17 décembre 2025
On 4 December 2025, the European Commission published the Market Integration and Supervision Package, a comprehensive set of legislative proposals aiming to achieve targeted amendments to the existing financial services legislation, that forms an essential part of the Commission’s Savings and Investment Union (“SIU”). The SIU, published in March 2025 is a key pillar of the EU Commission's strategy to deepen capital markets integration, financial literacy and facilitate cross-border investments across the EU.
The EU Single Market, underpinned by the four fundamental freedoms set out in the Treaty of the Functioning of the EU (TFEU), is by far one of the greatest achievements of the EU the success of which can hardly be challenged even by the most vocal EU sceptics. However, it’s not without its flaws: the existing fragmentation within the EU Single Market has erected intra-EU barriers hindering cross-border provision of services that in accordance with the estimate of the International Monetary Fund (IMF) are equivalent to a tariff rate of 110% (on services alone). Hence, it is no surprise that in recent years, the critical voices calling for a drastic reform of the key pillars underpinning the EU Single Market have become ever louder.
In the financial services industry, there are also additional alarm bells primarily when one tries to compare the state of the EU financial markets with the United States (US) and the former EU Member, the United Kingdom (UK). In 2024 the total market capitalisation of stock exchanges within the EU has amounted to 73% of the EU gross domestic product (GDP). On the other side of the Channel the same figure was almost twice higher (130% of the UK GDP) and on the other side of the pond almost 3.5 times higher (270% of the US GDP).
The Commission believes that one of the main reasons for this lies in a very high level of fragmentation of the EU Single Market for financial services, driven by diverging supervisory practices and conflicting national transpositions of the EU legislation at the EU Member State level. This fragmented landscape leaves many internationally active financial institutions that they are operating across 27 distinct, rather than one single market for financial services.
With the aim of deepening and strengthening the EU financial markets, the Commission has published a number of targeted amendments to the existing financial services rulebook in the EU that shall enhance the existing regulatory and supervisory framework, streamline the processes enabling easier cross-border operation for financial institutions and reduce the space for supervisory and regulatory arbitrage at the EU Member State level.
The package published by the Commission last week, includes a draft Regulation and a draft Directive regarding the further development of capital market integration and supervision in the EU which together amend over a dozen pieces of EU financial services legislation (incl. MiFIR, EMIR, SFTR, Benchmark Regulation, Securitisation Regulation etc.).

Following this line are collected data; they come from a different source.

/-- Whatever keeps ERR and does not leave the call in error keeps the status. -/
theorem statusInvariant_of_err_eq {s t : State} (hs : StatusInvariant s) (hrun : s.phase.running = true)
    (he : t.err = s.err) (hp : t.phase = s.phase ∨ t.phase = .doneOk) : StatusInvariant t := by
  have hne : s.phase ≠ .doneErr ∧ s.phase ≠ .idle := by
    constructor <;> (intro h; rw [h] at hrun; cases hrun)
  have hne' : t.phase ≠ .doneErr ∧ t.phase ≠ .idle := by
    obtain hp | hp := hp
    · rwa [hp]
    · rw [hp]; decide
  rw [statusInvariant_iff hne'.1 hne'.2, he]
  exact (statusInvariant_iff hne.1 hne.2).1 hs

theorem statusInvariant_startCall {s : State} (hs : StatusInvariant s) (c : Command) :
    StatusInvariant (startCall c s) := by
  obtain ⟨-, -, h⟩ | ⟨-, h⟩ | ⟨-, h⟩ := startCall_cases c s <;> rw [h]
  · exact hs
  · exact (statusInvariant_iff (by simp) (by simp)).2 rfl
  · exact (statusInvariant_iff (by simp) (by simp)).2 rfl

/-- Settles O49: reset and a start clear ERR, an error sets ERR and PHASE together and drops the outputs, and the other
cases keep ERR in a call that runs or completes. -/
theorem stepKeepsStatusInvariant : Obligations.StepKeepsStatusInvariant := by
  intro s t hs hstep
  have henc : s.phase = .encRun → s.phase.running = true := fun hp => (Phase.running_iff _).2 (.inl hp)
  have hdec : s.phase = .decRun → s.phase.running = true := fun hp => (Phase.running_iff _).2 (.inr hp)
  cases steps_of_step hstep with
  | takesReset => simp [StatusInvariant]
  | waits => exact hs
  | takesCommand c later => exact statusInvariant_startCall (s := { s with cmd := later }) hs c
  | emitsHeader _ hp =>
    obtain ⟨-, hemit⟩ | ⟨e, n, -, hraise⟩ := emitHeader_cases s.width s.height s.channels s.colorspace s
    · rw [hemit]
      exact statusInvariant_of_err_eq hs (henc hp) rfl (.inl rfl)
    · rw [hraise]
      exact statusInvariant_raise e _
  | repeatsPixel _ hp =>
    exact statusInvariant_of_err_eq hs (henc hp) (afterRepeat_err s) (.inl (afterRepeat_phase s))
  | newPixel p _ hp => exact statusInvariant_of_err_eq hs (henc hp) rfl (.inl rfl)
  | flushesRun _ hp => exact statusInvariant_of_err_eq hs (henc hp) rfl (.inl rfl)
  | emitsEnd _ hp => exact statusInvariant_of_err_eq hs (henc hp) rfl (.inr rfl)
  | acceptsHeader w h c cs _ hp => exact statusInvariant_of_err_eq hs (hdec hp) rfl (.inl rfl)
  | headerError e => exact statusInvariant_raise e s
  | chunk i n _ hp => exact statusInvariant_of_err_eq hs (hdec hp) rfl (.inl rfl)
  | fetchError => exact statusInvariant_raise _ s
  | completes _ hp => exact statusInvariant_of_err_eq hs (hdec hp) rfl (.inr rfl)

-- The cache and `prev` (R98 to R100) ------------------------------------------------------------------------------

theorem cacheInvariant_of_not_running {s : State} (hn : s.phase.running = false) : CacheInvariant s :=
  fun hrun => by cases hn.symm.trans hrun

theorem slotInvariant_of_untouched {s : State} (hu : Untouched s) : SlotInvariant s :=
  fun i => .inl (readSlot_clearedCache s hu.1 i)

theorem cacheInvariant_of_untouched {s : State} (hu : Untouched s) (hcnt : s.pxCnt = 0) : CacheInvariant s :=
  fun _ => ⟨fun _ => hu, slotInvariant_of_untouched hu, .inl ⟨hu, fun _ => hcnt⟩⟩

/-- The invariant speaks of the cache, `prev`, PHASE and the turn, and of `px_cnt` in a decode alone. -/
theorem cacheInvariant_congr {s t : State} (hs : CacheInvariant s) (hcache : t.cache = s.cache)
    (hprev : t.prev = s.prev) (hphase : t.phase = s.phase) (hturn : t.hdrDone = false → s.hdrDone = false)
    (hcnt : s.phase = .decRun → t.pxCnt = s.pxCnt) : CacheInvariant t := by
  intro hrun
  have hread : ∀ i, readSlot t i = readSlot s i := fun i => by rw [readSlot, hcache, readSlot]
  have huntouched : Untouched s → Untouched t := fun hu => ⟨hcache.trans hu.1, hprev.trans hu.2⟩
  obtain ⟨hfirst, hslots, hlast⟩ := hs (hphase ▸ hrun)
  refine ⟨fun h => huntouched (hfirst (hturn h)), fun i => hread i ▸ hslots i, ?_⟩
  obtain ⟨hu, hzero⟩ | hcached := hlast
  · exact .inl ⟨huntouched hu, fun hp => (hcnt (hphase ▸ hp)).trans (hzero (hphase ▸ hp))⟩
  · refine .inr ?_
    rw [PrevCached, hread, hprev]
    exact hcached

/-- A commit, of either pipeline, writes the new `prev` to its own slot (R99, R100). -/
theorem cacheInvariant_of_commit {s t : State} {p : Pixel} (hs : SlotInvariant s)
    (hslots : ∀ i : Slot, readSlot t i = if i = pixelHash p then p else readSlot s i) (hprev : t.prev = p)
    (hturn : t.hdrDone = true) : CacheInvariant t := by
  refine fun _ => ⟨fun h => (by cases hturn.symm.trans h), fun i => ?_, .inr ?_⟩
  · rw [hslots]
    split
    · next hi => exact .inr hi.symm
    · exact hs i
  · rw [PrevCached, hprev, hslots, if_pos rfl]

theorem cacheInvariant_startCall {s : State} (hn : s.phase.running = false) (c : Command) :
    CacheInvariant (startCall c s) := by
  obtain ⟨-, -, h⟩ | ⟨-, h⟩ | ⟨-, h⟩ := startCall_cases c s <;> rw [h]
  · exact cacheInvariant_of_not_running hn
  · exact cacheInvariant_of_untouched ⟨rfl, rfl⟩ rfl
  · exact cacheInvariant_of_untouched ⟨rfl, rfl⟩ rfl

theorem slotInvariant_of_cacheInvariant {s : State} (hs : CacheInvariant s) (hrun : s.phase.running = true) :
    SlotInvariant s := by
  obtain ⟨-, hslots, -⟩ := hs hrun
  exact hslots

/-- Settles O50: a call starts untouched, a new Pixel and an executed chunk are commits, and the other steps of a call
that goes on leave the cache and `prev` alone. -/
theorem stepKeepsCacheInvariant : Obligations.StepKeepsCacheInvariant := by
  intro s t hs hstep
  cases steps_of_step hstep with
  | takesReset => exact cacheInvariant_of_not_running rfl
  | waits => exact hs
  | takesCommand c later _ hn => exact cacheInvariant_startCall (s := { s with cmd := later }) hn c
  | emitsHeader _ hp =>
    obtain ⟨-, hemit⟩ | ⟨e, n, -, hraise⟩ := emitHeader_cases s.width s.height s.channels s.colorspace s
    · rw [hemit]
      exact cacheInvariant_congr hs rfl rfl rfl (fun h => by cases h) fun _ => rfl
    · rw [hraise]
      exact cacheInvariant_of_not_running rfl
  | repeatsPixel _ hp hd =>
    exact cacheInvariant_congr hs (afterRepeat_cache s) (afterRepeat_prev s) (afterRepeat_phase s)
      (fun h => (afterRepeat_hdrDone s).symm.trans h) fun hdec => by cases hp.symm.trans hdec
  | newPixel p _ hp hd =>
    exact cacheInvariant_of_commit (slotInvariant_of_cacheInvariant hs ((Phase.running_iff _).2 (.inl hp)))
      (readSlot_commitEncoded p _) rfl hd
  | flushesRun _ hp hd => exact cacheInvariant_congr hs rfl rfl rfl id fun _ => rfl
  | emitsEnd => exact cacheInvariant_of_not_running rfl
  | acceptsHeader w h c cs => exact cacheInvariant_congr hs rfl rfl rfl (fun h => by cases h) fun _ => rfl
  | headerError e => exact cacheInvariant_of_not_running rfl
  | chunk i n _ hp hd =>
    exact cacheInvariant_of_commit (slotInvariant_of_cacheInvariant hs ((Phase.running_iff _).2 (.inr hp)))
      (readSlot_commitDecoded _ _ (advancePc n s)) rfl hd
  | fetchError => exact cacheInvariant_of_not_running rfl
  | completes => exact cacheInvariant_of_not_running rfl

-- The decoder's counters (R15, R16, R117) -------------------------------------------------------------------------

theorem decoderCounters_of_phase_ne {s : State} (hp : s.phase ≠ .decRun) : DecoderCounters s := fun h => absurd h hp

theorem decoderCounters_startCall {s : State} (hn : s.phase.running = false) (c : Command) :
    DecoderCounters (startCall c s) := by
  obtain ⟨-, -, h⟩ | ⟨-, h⟩ | ⟨-, h⟩ := startCall_cases c s <;> rw [h]
  · exact decoderCounters_of_phase_ne fun hp => by rw [hp] at hn; cases hn
  · exact decoderCounters_of_phase_ne (by simp)
  · exact fun _ => ⟨rfl, rfl, fun _ => rfl, fun h => by cases h⟩

/-- R117, R116: a chunk outputs as many Pixels as it counts, at most those needed, and `pc` moves inside LEN. -/
theorem decoderCounters_chunk {s : State} (hs : DecoderCounters s) (hp : s.phase = .decRun) (hd : s.hdrDone = true)
    (hn : s.pxCnt < s.npix) (i : Instr) {n : Nat} (hl : s.pc + n ≤ s.len.toNat) :
    DecoderCounters (commitDecoded (chunkPixel s i) (chunkCount s i) (advancePc n s)) := by
  obtain ⟨hpix, hout, -, hcounts⟩ := hs hp
  obtain ⟨-, hnpix, hpc, -⟩ := hcounts hd
  refine fun _ => ⟨?_, hout, fun h => (by cases hd.symm.trans h), fun _ => ⟨chunkCount_le s i hn, hnpix, ?_, hl⟩⟩
  · rw [commitDecoded_pixOut, List.length_append, List.length_replicate, commitDecoded_pxCnt]
    exact congrArg (· + _) hpix
  · exact hpc.trans (Nat.le_add_right _ _)

/-- Settles O51: the header sets `npix` and `pc`, a chunk keeps the counters by `decoderCounters_chunk`, and no other
case leaves a decode running in another state. -/
theorem stepKeepsDecoderCounters : Obligations.StepKeepsDecoderCounters := by
  intro s t hs hstep
  cases steps_of_step hstep with
  | takesReset => exact decoderCounters_of_phase_ne (by simp)
  | waits => exact hs
  | takesCommand c later _ hn => exact decoderCounters_startCall (s := { s with cmd := later }) hn c
  | emitsHeader _ hp =>
    refine decoderCounters_of_phase_ne fun h => ?_
    obtain hkept | herr := emitHeader_phase s.width s.height s.channels s.colorspace s
    · cases hp.symm.trans (hkept.symm.trans h)
    · cases herr.symm.trans h
  | repeatsPixel _ hp => exact decoderCounters_of_phase_ne (by rw [afterRepeat_phase, hp]; decide)
  | newPixel p _ hp => exact decoderCounters_of_phase_ne fun h => by cases hp.symm.trans h
  | flushesRun _ hp => exact decoderCounters_of_phase_ne fun h => by cases hp.symm.trans h
  | emitsEnd => exact decoderCounters_of_phase_ne (by simp [emitted, completeEncode])
  | acceptsHeader w h c cs _ hp hd hl =>
    obtain ⟨hpix, hout, hzero, -⟩ := hs hp
    exact fun _ => ⟨hpix, hout, fun h => (by cases h), fun _ => ⟨(hzero hd).trans_le (Nat.zero_le _), rfl, le_rfl, hl⟩⟩
  | headerError e => exact decoderCounters_of_phase_ne (by simp)
  | chunk i n _ hp hd hn _ _ hl => exact decoderCounters_chunk hs hp hd hn i hl
  | fetchError => exact decoderCounters_of_phase_ne (by simp)
  | completes => exact decoderCounters_of_phase_ne (by simp [completeDecode])

-- The encoder's counters (R14, R15, R147) -------------------------------------------------------------------------

theorem encoderCounters_of_phase_ne {s : State} (hp : s.phase ≠ .encRun) : EncoderCounters s := fun h => absurd h hp

theorem encoderCounters_startCall {s : State} (hn : s.phase.running = false) (c : Command) :
    EncoderCounters (startCall c s) := by
  obtain ⟨-, -, h⟩ | ⟨-, h⟩ | ⟨-, h⟩ := startCall_cases c s <;> rw [h]
  · exact encoderCounters_of_phase_ne fun hp => by rw [hp] at hn; cases hn
  · exact fun _ => ⟨rfl, le_rfl, Nat.zero_le _, fun _ => ⟨rfl, rfl⟩, fun h => by cases h⟩
  · exact encoderCounters_of_phase_ne (by simp)

/-- R162: the header is 14 bytes, and no Pixel has been consumed yet. -/
theorem encoderCounters_emitHeader {s : State} (hs : EncoderCounters s) (hp : s.phase = .encRun)
    (hd : s.hdrDone = false) : EncoderCounters (emitHeader s.width s.height s.channels s.colorspace s) := by
  obtain ⟨hlen, hemit⟩ | ⟨e, n, -, hraise⟩ := emitHeader_cases s.width s.height s.channels s.colorspace s
  · obtain ⟨hpix, hrun, hrun61, hstart, -⟩ := hs hp
    obtain ⟨hcnt, hout⟩ := hstart hd
    have hrun0 : s.run = 0 := Nat.le_zero.1 (hcnt ▸ hrun)
    rw [hemit]
    refine fun _ => ⟨hpix, hrun, hrun61, fun h => (by cases h), fun _ => ⟨?_, rfl, hlen.symm, ?_, ?_⟩⟩
    · exact hcnt.trans_le (Nat.zero_le _)
    · simp [encode_length, Instr.length]
    · simp [encode_length, Instr.length, hrun0, hout]
  · rw [hraise]
    exact encoderCounters_of_phase_ne (by simp)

In addition to these two key proposals, the package also contains a draft Regulation that shall entirely replace the Settlement Finality Directive and amend the Financial Collateral Directive (the “SFD Regulation”).
Chapters below provide the overview of some key proposals published as part of the EU Market Integration and Supervision Package.
2025 was the year marked by mounting speculations about a potential expansion of ESMA supervisory powers that should eventually lead to the introduction of direct supervisory powers with respect to a wider group of financial institutions in the EU for ESMA. Whilst this is hardly a new topic (some have been calling for the creation of the EU SEC for years), the most recent debate was sparked by the peer-review of the supervisory practice of one national competent authority (NCA) in one newly regulated field – markets in crypto-assets. Following this, three NCAs have urged the EU lawmakers to expand the ESMA supervisory remit over all crypto-asset service providers (CASPs) authorised under the MiCA-Regulation.
By seeing diverging national supervisory practices exercised by different NCAs across 27 different Member States as one of the key impediments to the proper functioning of the single market for financial services, the Commission has decided not only to follow the advice of the above-mentioned NCAs with respect to CASPs, but to fundamentally reshape the role that the ESMA shall play in the financial services industry in the future.
To that end, the Commission is proposing targeted amendments to the ESMA Regulation that shall drastically expand its supervisory remit and introduce direct supervisory powers with respect to a number of regulated entities operating in the EU.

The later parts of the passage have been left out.